Stored dataset items:

········

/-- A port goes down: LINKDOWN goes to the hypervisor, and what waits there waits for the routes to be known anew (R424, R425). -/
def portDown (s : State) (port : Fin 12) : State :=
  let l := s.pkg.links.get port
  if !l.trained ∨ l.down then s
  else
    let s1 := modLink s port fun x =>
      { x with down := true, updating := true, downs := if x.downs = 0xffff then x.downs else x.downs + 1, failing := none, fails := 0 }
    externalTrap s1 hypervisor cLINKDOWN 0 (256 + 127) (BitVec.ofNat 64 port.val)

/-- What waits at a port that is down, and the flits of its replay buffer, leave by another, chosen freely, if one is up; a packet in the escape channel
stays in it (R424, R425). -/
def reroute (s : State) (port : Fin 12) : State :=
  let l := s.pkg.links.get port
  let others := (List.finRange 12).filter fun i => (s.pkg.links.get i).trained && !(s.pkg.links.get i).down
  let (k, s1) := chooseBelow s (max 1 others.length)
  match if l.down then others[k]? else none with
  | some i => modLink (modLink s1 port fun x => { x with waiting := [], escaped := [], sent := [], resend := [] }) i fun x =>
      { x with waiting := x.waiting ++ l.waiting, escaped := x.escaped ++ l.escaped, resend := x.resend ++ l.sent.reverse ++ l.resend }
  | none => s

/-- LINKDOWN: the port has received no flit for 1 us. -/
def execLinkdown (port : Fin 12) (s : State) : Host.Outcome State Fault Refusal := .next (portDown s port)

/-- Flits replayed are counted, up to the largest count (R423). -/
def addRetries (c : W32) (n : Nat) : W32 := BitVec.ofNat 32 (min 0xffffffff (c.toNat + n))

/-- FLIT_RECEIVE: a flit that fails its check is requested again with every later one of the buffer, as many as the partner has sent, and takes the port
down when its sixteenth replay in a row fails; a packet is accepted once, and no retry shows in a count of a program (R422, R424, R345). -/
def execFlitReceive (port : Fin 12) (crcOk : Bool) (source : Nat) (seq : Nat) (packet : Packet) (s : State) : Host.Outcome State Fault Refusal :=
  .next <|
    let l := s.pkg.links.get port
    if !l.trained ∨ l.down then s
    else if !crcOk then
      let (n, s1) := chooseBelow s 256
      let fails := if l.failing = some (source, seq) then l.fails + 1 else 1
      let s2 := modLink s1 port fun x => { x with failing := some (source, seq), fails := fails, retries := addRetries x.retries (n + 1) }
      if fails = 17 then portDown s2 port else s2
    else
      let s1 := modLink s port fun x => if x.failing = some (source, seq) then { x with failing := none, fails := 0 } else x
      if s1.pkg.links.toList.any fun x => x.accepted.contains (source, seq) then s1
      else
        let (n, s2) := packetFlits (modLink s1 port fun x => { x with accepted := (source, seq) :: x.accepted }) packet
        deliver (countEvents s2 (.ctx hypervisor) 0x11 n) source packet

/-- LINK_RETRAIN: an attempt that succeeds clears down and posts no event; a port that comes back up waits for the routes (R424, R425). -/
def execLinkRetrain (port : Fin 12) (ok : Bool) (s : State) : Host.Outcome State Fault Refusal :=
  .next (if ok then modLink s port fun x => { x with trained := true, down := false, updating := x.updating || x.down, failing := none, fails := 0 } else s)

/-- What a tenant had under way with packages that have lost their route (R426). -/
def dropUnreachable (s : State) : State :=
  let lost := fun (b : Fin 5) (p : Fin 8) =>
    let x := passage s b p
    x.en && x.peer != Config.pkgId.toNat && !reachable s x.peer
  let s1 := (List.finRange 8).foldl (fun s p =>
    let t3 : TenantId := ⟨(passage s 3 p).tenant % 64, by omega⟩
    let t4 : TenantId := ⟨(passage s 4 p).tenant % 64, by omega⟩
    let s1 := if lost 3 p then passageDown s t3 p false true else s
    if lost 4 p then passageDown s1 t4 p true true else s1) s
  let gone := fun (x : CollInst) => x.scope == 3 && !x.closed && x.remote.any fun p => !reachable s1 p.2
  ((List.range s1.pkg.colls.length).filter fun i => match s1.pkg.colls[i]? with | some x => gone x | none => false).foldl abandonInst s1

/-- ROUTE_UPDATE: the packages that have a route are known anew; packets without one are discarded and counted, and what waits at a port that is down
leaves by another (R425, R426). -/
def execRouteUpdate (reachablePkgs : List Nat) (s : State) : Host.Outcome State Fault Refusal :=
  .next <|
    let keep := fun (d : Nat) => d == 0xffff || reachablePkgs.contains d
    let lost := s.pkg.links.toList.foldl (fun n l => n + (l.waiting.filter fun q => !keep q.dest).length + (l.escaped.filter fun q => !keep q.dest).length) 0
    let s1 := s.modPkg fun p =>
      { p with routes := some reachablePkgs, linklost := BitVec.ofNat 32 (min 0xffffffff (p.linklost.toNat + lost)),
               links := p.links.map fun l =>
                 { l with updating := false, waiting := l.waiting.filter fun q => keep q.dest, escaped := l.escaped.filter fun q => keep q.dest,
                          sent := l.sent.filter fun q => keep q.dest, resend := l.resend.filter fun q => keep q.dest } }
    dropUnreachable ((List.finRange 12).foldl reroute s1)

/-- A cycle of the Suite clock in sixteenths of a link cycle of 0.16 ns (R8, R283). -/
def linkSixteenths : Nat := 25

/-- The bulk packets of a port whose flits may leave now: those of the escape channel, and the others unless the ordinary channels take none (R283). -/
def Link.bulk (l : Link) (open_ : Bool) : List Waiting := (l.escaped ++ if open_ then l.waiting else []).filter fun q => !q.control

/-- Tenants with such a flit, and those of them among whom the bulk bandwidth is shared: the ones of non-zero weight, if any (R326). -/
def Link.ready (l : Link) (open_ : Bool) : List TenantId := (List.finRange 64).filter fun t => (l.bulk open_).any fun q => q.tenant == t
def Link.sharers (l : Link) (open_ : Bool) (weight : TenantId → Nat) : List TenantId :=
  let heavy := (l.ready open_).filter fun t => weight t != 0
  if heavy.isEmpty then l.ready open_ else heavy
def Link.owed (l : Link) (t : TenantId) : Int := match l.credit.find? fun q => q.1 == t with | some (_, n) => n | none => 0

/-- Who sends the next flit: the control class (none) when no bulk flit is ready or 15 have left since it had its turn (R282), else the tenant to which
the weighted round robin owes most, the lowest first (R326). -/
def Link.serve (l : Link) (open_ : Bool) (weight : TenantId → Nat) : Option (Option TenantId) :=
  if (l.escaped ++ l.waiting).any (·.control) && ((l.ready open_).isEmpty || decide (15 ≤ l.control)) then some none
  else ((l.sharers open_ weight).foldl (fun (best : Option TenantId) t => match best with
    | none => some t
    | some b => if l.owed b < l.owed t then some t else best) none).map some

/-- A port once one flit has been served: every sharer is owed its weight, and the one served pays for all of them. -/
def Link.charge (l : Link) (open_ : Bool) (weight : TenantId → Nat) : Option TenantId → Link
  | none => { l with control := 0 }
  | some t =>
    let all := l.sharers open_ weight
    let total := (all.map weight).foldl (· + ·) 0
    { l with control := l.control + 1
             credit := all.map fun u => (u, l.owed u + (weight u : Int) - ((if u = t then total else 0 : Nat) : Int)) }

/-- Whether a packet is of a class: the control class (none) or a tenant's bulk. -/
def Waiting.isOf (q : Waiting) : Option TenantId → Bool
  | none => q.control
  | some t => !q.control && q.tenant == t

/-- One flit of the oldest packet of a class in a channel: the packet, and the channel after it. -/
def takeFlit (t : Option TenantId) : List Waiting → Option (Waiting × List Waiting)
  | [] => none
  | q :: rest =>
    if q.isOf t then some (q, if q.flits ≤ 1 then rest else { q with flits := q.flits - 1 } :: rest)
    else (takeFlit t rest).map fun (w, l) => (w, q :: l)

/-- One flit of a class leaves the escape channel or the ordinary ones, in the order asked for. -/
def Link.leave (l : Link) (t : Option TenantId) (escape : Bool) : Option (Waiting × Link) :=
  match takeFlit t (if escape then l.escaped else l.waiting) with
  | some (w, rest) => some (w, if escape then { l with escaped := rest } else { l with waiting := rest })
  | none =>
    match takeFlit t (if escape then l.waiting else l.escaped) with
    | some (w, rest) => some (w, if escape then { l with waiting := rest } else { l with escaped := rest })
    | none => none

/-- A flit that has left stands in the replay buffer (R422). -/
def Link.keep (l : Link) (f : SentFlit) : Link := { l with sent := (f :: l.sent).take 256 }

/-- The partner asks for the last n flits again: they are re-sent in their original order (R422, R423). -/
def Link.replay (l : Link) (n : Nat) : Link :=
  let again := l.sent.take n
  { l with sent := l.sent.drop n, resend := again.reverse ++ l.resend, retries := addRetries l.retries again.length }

········

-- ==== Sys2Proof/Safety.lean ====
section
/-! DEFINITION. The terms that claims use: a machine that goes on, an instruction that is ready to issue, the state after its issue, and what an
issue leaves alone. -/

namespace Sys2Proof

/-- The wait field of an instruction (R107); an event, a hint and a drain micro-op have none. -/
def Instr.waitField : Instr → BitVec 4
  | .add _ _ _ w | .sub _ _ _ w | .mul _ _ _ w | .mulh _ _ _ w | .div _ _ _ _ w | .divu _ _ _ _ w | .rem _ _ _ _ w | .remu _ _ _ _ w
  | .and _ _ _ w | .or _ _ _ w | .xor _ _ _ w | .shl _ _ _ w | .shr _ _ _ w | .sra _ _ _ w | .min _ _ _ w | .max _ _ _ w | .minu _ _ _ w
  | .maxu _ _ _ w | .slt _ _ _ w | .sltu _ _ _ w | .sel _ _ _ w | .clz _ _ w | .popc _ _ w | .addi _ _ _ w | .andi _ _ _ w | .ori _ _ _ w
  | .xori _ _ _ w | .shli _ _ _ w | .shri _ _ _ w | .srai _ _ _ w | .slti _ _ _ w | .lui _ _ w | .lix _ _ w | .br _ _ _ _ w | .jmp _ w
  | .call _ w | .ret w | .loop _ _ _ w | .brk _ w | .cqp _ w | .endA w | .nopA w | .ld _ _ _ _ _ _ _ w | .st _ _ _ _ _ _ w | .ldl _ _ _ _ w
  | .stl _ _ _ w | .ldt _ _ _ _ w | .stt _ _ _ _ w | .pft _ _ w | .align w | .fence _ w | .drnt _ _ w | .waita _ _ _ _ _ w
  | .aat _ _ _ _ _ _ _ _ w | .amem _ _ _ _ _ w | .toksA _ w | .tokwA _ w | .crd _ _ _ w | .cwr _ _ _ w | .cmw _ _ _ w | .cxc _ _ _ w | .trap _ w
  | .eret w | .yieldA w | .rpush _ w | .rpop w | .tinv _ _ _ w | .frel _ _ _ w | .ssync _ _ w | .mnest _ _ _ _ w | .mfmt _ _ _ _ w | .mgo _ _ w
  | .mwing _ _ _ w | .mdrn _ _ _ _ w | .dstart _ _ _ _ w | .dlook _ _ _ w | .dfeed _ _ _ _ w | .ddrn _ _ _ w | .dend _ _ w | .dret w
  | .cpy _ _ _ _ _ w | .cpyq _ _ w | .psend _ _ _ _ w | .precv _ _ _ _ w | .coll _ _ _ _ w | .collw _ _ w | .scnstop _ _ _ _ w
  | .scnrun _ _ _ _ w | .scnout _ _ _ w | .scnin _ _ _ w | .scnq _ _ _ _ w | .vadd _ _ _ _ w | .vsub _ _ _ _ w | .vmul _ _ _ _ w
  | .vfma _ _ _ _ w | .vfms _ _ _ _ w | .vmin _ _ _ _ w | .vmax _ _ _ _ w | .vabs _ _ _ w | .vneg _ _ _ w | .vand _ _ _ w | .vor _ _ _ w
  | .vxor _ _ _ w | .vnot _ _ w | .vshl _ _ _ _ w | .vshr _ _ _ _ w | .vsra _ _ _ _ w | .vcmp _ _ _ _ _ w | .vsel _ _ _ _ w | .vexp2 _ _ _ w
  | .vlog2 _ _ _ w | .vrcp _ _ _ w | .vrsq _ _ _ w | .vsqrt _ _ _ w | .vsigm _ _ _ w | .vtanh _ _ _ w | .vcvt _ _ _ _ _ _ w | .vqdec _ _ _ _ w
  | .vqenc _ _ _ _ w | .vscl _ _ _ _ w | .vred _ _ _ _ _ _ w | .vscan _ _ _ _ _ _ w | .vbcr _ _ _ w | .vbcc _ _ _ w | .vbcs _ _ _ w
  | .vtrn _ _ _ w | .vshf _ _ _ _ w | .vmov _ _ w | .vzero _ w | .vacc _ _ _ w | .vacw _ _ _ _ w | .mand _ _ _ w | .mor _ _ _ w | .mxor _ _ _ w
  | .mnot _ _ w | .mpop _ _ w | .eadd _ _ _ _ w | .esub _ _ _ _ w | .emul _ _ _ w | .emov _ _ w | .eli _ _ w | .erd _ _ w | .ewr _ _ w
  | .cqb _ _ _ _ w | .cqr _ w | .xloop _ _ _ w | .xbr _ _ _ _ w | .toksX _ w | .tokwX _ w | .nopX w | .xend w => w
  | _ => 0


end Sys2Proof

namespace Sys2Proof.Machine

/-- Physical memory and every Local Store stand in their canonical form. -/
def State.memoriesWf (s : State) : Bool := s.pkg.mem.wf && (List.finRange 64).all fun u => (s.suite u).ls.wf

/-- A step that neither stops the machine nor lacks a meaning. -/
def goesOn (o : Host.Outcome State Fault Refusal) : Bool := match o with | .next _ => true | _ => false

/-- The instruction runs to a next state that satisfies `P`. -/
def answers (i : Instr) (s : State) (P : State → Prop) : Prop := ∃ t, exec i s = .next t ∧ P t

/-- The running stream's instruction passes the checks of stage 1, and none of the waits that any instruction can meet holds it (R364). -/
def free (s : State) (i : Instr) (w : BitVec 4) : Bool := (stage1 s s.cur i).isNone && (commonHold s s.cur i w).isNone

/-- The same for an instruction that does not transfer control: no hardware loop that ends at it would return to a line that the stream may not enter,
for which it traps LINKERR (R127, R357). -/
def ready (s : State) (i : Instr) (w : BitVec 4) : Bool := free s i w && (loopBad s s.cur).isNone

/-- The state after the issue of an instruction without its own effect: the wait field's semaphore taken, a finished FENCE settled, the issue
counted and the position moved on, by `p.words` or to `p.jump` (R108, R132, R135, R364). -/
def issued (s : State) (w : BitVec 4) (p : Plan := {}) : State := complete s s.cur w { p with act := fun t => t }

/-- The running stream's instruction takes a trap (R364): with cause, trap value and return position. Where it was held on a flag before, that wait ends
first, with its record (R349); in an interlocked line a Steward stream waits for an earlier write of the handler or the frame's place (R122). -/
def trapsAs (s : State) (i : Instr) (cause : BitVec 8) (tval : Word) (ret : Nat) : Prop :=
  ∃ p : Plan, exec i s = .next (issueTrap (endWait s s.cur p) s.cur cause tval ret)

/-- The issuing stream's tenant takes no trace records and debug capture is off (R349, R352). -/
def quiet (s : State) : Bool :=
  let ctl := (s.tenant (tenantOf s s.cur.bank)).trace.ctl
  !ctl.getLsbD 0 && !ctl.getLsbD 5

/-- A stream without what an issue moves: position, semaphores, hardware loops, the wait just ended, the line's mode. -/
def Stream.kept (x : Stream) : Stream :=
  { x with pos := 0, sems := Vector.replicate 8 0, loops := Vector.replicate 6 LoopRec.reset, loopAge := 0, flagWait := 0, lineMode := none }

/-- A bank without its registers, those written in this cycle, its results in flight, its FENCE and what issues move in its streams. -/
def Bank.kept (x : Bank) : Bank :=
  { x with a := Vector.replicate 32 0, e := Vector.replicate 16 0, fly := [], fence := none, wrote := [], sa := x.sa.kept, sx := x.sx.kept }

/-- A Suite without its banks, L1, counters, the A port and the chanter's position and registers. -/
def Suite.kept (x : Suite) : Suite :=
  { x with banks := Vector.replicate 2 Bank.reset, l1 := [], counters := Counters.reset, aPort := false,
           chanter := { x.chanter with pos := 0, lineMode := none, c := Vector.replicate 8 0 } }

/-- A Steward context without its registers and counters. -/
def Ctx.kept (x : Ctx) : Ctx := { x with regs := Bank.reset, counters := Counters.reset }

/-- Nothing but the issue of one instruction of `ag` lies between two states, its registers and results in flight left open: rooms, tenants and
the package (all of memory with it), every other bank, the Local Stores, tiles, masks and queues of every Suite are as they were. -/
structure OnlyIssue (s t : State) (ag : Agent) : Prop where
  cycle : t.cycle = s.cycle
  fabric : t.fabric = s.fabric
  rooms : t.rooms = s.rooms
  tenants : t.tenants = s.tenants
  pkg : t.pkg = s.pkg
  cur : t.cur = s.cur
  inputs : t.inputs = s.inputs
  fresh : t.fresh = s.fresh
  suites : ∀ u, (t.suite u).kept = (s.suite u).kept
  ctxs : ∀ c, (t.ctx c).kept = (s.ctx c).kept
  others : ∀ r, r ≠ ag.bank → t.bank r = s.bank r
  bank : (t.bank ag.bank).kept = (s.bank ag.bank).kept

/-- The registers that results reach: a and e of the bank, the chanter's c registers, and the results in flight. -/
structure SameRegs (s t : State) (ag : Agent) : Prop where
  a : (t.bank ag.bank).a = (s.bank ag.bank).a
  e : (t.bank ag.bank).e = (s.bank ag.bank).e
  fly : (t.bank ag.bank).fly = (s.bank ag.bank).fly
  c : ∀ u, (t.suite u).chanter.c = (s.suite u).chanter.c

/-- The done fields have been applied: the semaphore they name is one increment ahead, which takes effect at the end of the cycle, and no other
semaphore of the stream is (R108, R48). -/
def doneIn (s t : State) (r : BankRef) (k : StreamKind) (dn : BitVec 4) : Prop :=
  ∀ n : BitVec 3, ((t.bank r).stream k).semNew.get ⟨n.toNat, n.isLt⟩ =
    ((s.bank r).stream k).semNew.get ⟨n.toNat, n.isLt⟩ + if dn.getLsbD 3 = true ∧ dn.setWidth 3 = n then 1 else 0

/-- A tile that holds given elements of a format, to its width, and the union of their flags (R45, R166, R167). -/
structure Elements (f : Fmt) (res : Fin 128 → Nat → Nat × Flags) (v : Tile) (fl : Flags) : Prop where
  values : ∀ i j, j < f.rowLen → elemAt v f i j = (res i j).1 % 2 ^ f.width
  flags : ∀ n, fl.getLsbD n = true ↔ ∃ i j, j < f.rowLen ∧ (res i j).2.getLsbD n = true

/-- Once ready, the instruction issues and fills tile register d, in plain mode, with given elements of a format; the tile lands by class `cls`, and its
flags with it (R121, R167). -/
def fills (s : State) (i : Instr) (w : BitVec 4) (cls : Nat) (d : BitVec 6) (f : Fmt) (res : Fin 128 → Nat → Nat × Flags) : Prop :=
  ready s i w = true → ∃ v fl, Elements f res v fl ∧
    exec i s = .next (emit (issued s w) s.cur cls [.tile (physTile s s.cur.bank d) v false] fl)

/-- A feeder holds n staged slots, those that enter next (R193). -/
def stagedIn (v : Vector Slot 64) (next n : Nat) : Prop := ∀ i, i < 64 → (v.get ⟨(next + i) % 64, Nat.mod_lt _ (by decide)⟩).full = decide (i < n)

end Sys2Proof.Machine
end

········

| Exercise description |
Please, from the entries above, set down exactly the lines from the one containing "best) none).map some" through the one containing "q :: rest =>", and only those.

| Output for this task |
    | some b => if l.owed b < l.owed t then some t else best) none).map some

/-- A port once one flit has been served: every sharer is owed its weight, and the one served pays for all of them. -/
def Link.charge (l : Link) (open_ : Bool) (weight : TenantId → Nat) : Option TenantId → Link
  | none => { l with control := 0 }
  | some t =>
    let all := l.sharers open_ weight
    let total := (all.map weight).foldl (· + ·) 0
    { l with control := l.control + 1
             credit := all.map fun u => (u, l.owed u + (weight u : Int) - ((if u = t then total else 0 : Nat) : Int)) }

/-- Whether a packet is of a class: the control class (none) or a tenant's bulk. -/
def Waiting.isOf (q : Waiting) : Option TenantId → Bool
  | none => q.control
  | some t => !q.control && q.tenant == t

/-- One flit of the oldest packet of a class in a channel: the packet, and the channel after it. -/
def takeFlit (t : Option TenantId) : List Waiting → Option (Waiting × List Waiting)
  | [] => none
  | q :: rest =>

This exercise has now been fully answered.